This is part 2 of the story of building the best network simulator while working for Nokia. In part I I went through the problem and what options and tools we had in our disposal. In this part I’ll explain the requirements and some of the desig decisions.
Requirements
At that point we had our requirements laid out clearly. The simulation platform should:
- Be as configurable as possible to reduce the need for code changes for scenarios
- Run a simulated network with simulated nodes and channels
- Allow external virtual machines to be part of the simulation
- Have reporting captabilities
- Be able to run in a cluster
As we continued with those requirements we faced a problem we added another one to the list. If we have a virtual machine connected to the simulation, especially a discrete event simulation, time does not move at the same rate. This will not only cause tons of errors in our reports, but will heavily affect TCP congestion control.
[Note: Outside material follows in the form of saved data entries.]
-- ==== Sys2Proof/Machine/Step.lean ====
section
/-! DEFINITION. One step of the machine: a sample of the reset input; then the instruction that is fetched, or an
iteration of the running `RCV.LISTEN`, or waiting (R63, R240, R340, R345). -/

namespace Sys2Proof.Machine

/-- A step with the reset input released: what `fetch` finds is decoded and executed. -/
def State.run (s : State) : Host.Outcome State Fault Refusal :=
  match s.fetch with
  | some (w, s') =>
    match decode w with
    | .ok i => exec i s'
    | .error r => .refused (.notAccepted r)
  | none => .next s.idleOrIterate

/-- One step. While the reset input is asserted no operation is accepted, and one that it strikes is abandoned (R340). -/
def step (s : State) : Host.Outcome State Fault Refusal :=
  match s.sampleRst.1 with
  | .released => s.sampleRst.2.run
  | .asserted => .next s.sampleRst.2.resetPulse
  | .during k => s.sampleRst.2.abandon k s.sampleRst.2.run

/-- The machine with a table word where its next step fetches (notes/assumptions/1, 2): an operation is presented on
the command port, with its data-in bytes, ahead of what the host presents, and no operation runs; a header word stands
in the first three bytes of the working frame, complete and waiting for its dispatch. The reset input is released. -/
def State.withFetchWord (s : State) (_nbits w : Nat) : State :=
  match tableFetched w with
  | .command t => { s with host := t :: s.host, listening := false, rxState := .idle, rst := [] }
  | .header h =>
    { s.setFrame s.rxFrame ((s.frame s.rxFrame).store 0 [h.extractLsb' 16 8, h.extractLsb' 8 8, h.extractLsb' 0 8]) with
      listening := true, rxState := .done, rst := [] }

end Sys2Proof.Machine
end

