/-- The operations of the families FRM, HDR, DAT, CMD, ACK, NTC and EXP (files 40 to 43 of the spec). -/
def isFrameOp : Instr → Bool
  | .typeDataRaw _ => false
  | .typeDataEnc _ => false
  | .typeCommand _ _ => false
  | .typeAck _ _ => false
  | .typeNotice _ _ => false
  | .typeReserved _ _ _ => false
  | .sndSeq => false
  | .sndXmit _ => false
  | .sndData _ _ _ => false
  | .sndCmd _ _ => false
  | .sndCmdAck _ _ => false
  | .sndAck _ _ => false
  | .sndNotice _ => false
  | .rcvListen _ _ => false
  | .frmClear _ => true
  | .frmPut _ _ => true
  | .frmGet _ => true
  | .frmResetLen _ _ => true
  | .frmExtent _ => true
  | .frmLd _ _ => true
  | .frmSt _ _ _ => true
  | .frmMeta _ => true
  | .hdrReset _ _ => true
  | .hdrLen _ => true
  | .hdrType _ => true
  | .hdrEnc _ => true
  | .hdrFrag _ => true
  | .hdrAckReq _ => true
  | .hdrId _ => true
  | .hdrSetLen _ _ => true
  | .hdrSetType _ _ => true
  | .hdrSetEnc _ _ => true
  | .hdrSetFrag _ _ => true
  | .hdrSetAckReq _ _ => true
  | .hdrSetId _ _ => true
  | .hdrUpdLen _ => true
  | .hdrDispatch _ => true
  | .hdrPack _ _ _ _ _ => true
  | .hdrUnpack _ => true
  | .datSetRaw _ _ => true
  | .datSetEnc _ _ => true
  | .datDecode _ => true
  | .datGet _ => true
  | .cmdSetOp _ _ => true
  | .cmdGetOp _ => true
  | .cmdSetParam _ _ => true
  | .cmdGetParam _ => true
  | .ackSetOp _ _ => true
  | .ackGetOp _ => true
  | .ackSetResp _ _ => true
  | .ackGetResp _ => true
  | .ntcSet _ _ => true
  | .ntcGet _ => true
  | .expEnc _ => true
  | .expDec _ => true

/-- The frame that an operation names (R79), none where it names none. -/
def frameOperand : Instr → Option FrameSel
  | .typeDataRaw _ => none
  | .typeDataEnc _ => none
  | .typeCommand _ _ => none
  | .typeAck _ _ => none
  | .typeNotice _ _ => none
  | .typeReserved _ _ _ => none
  | .sndSeq => none
  | .sndXmit f => some f
  | .sndData _ _ _ => none
  | .sndCmd _ _ => none
  | .sndCmdAck _ _ => none
  | .sndAck _ _ => none
  | .sndNotice _ => none
  | .rcvListen f _ => some f
  | .frmClear f => some f
  | .frmPut f _ => some f
  | .frmGet f => some f
  | .frmResetLen f _ => some f
  | .frmExtent f => some f
  | .frmLd f _ => some f
  | .frmSt f _ _ => some f
  | .frmMeta f => some f
  | .hdrReset f _ => some f
  | .hdrLen f => some f
  | .hdrType f => some f
  | .hdrEnc f => some f
  | .hdrFrag f => some f
  | .hdrAckReq f => some f
  | .hdrId f => some f
  | .hdrSetLen f _ => some f
  | .hdrSetType f _ => some f
  | .hdrSetEnc f _ => some f
  | .hdrSetFrag f _ => some f
  | .hdrSetAckReq f _ => some f
  | .hdrSetId f _ => some f
  | .hdrUpdLen f => some f
  | .hdrDispatch f => some f
  | .hdrPack f _ _ _ _ => some f
  | .hdrUnpack f => some f
  | .datSetRaw f _ => some f
  | .datSetEnc f _ => some f
  | .datDecode f => some f
  | .datGet f => some f
  | .cmdSetOp f _ => some f
  | .cmdGetOp f => some f
  | .cmdSetParam f _ => some f
  | .cmdGetParam f => some f
  | .ackSetOp f _ => some f
  | .ackGetOp f => some f
  | .ackSetResp f _ => some f
  | .ackGetResp f => some f
  | .ntcSet f _ => some f
  | .ntcGet f => some f
  | .expEnc _ => none
  | .expDec _ => none
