theorem State.ok_setFrame {s : State} (f : FrameSel) {x : Frame} (h : ∀ g, (s.frame g).ok = true) (hx : x.ok = true)
    (g : FrameSel) : ((s.setFrame f x).frame g).ok = true := by
  rw [State.frame_setFrame_eq]
  split
  · exact hx
  · exact h g

/-- The invariant, spelt out. -/
theorem State.inv_iff (s : State) : s.inv = true ↔
    (∀ g, (s.frame g).ok = true) ∧ s.txf.ok = true ∧
      (s.listening = true → rxFrameOk (s.frame s.rxFrame) s.rxState = true) ∧
      (s.listening = false → s.rxState = .idle) := by
  simp only [State.inv, Bool.and_eq_true]
  constructor
  · rintro ⟨⟨⟨a, b⟩, c⟩, d⟩
    exact ⟨fun g => by cases g <;> assumption, c, fun h => by simpa [h] using d, fun h => by simpa [h] using d⟩
  · rintro ⟨a, b, c, d⟩
    refine ⟨⟨⟨a .f0, a .f1⟩, b⟩, ?_⟩
    cases h : s.listening <;> simp_all

end Sys2Proof.Machine
end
So unless we fix that problem, we just can’t have reliable tests.
- The platform should control the time rate of the machines to match that of the simulation.
Design Decisions
The platform uses ns3 at its core to simulate the virtual network. Although ns3 pretty much provided everything we needed, there were some bits and piece which needed to add. I’ll mention them when approperiate. For now let’s talk more about some high-level design decisions. Those are more or less “design requirements” which I set based on the previous requirements.
1. Inter-Component Communication In order to decouple the components from one another, the first design decision was to rely only on exchanging messages between them whenever possible. This was meant to allow the simulation itself to be distributed.
2. External Nodes As we mentioned we needed to allow external nodes to take part in the simulation. To achieve that, I had to allow any reachable device or virtual machine in the network to be able to just join the simulation at will. This generalization along with the previous point effectively reduced any node in the network to just an IP-MAC pair.
3. Traffic from/to Outside To simplify things even further, the platform really has no concept of an external node. When an external node joins the simulation, a special internal node is created which communicates with it. To explain this, if we had external nodes A and B, then within the platform we’d have A’ and B’. When A wants to send a message to B, A actaully wouldn’t know the IP address of B, it would only know that of B’, and the traffic flow will be
A: (A -> B') => (A' => B') => (A' => B) :B
A: (A <- B') <= (A' <= B') <= (A' <= B) :B
A sends a packet to B’, A’ actually receieves the message and changes its source to the internal IP address of A’. A’ then sends the packet to B’ which takes it and changes the destination to the IP address of B. B then replies to A’ and the process repeates itself.
4. Actually Passing Traffic to the Simulation The last decision was how to pass traffic from those external machines to the simulation without breaking anything? The answer was simple, change the routing table of the machine to send traffic through the machine hosting the simulation. Of course doing that manually would be ridiculous, so we had to introduce a tool which does that automatically when a machine joins the network.
5. Network Stack The last design requirement was to define what is going to be simulated and what is going to be real. From the network layer and up is real implementation, and anything below that is simulated.
Overall Architecture
Now that we have laid out the requirements as the high-level design decisions, we can take a look at a high-level architecture. I only found those poor quality figures and I was too lazy to replicate them.
Here we have a machine (or machines) hosting a simulation (or simulations) and those simulations and managed by the simulation manager running on those machines. On the other side, we have virtual machines connected to a machines manager which controls them. Those virtual machines also need to have node servers running inside them as daemons. In the center of it all is a user shell which can be used to send commands to the simulations manager, machines manager, or node servers.
I’ll go deeper into those components in the next part but here’s an overview of each of the main components:
1. Node Server Not to be confused with a NodeJS server, this component handles three jobs: the registration process with a simulation, running scripts on events (including one to change the routing table), and writing and sending log files of network traces.
2. Machines Manager The job of the machines manager it to create, stop, remove, and configure virtual machines. I opted for using VirtualBox and the manager uses its Java SDK.
3. Simulations and Simulations Manager As mentioned before, we used ns3 to run the actual simulations. On top of that I added a simple manager to make the job of starting and stopping simulations easier.
Conclusion
We have had a look at the problem and some background, the requirements of the system and a high-level view of the architecture. Next I will go deeper into those components. Things will get a bit more interesting, and slightly more technical.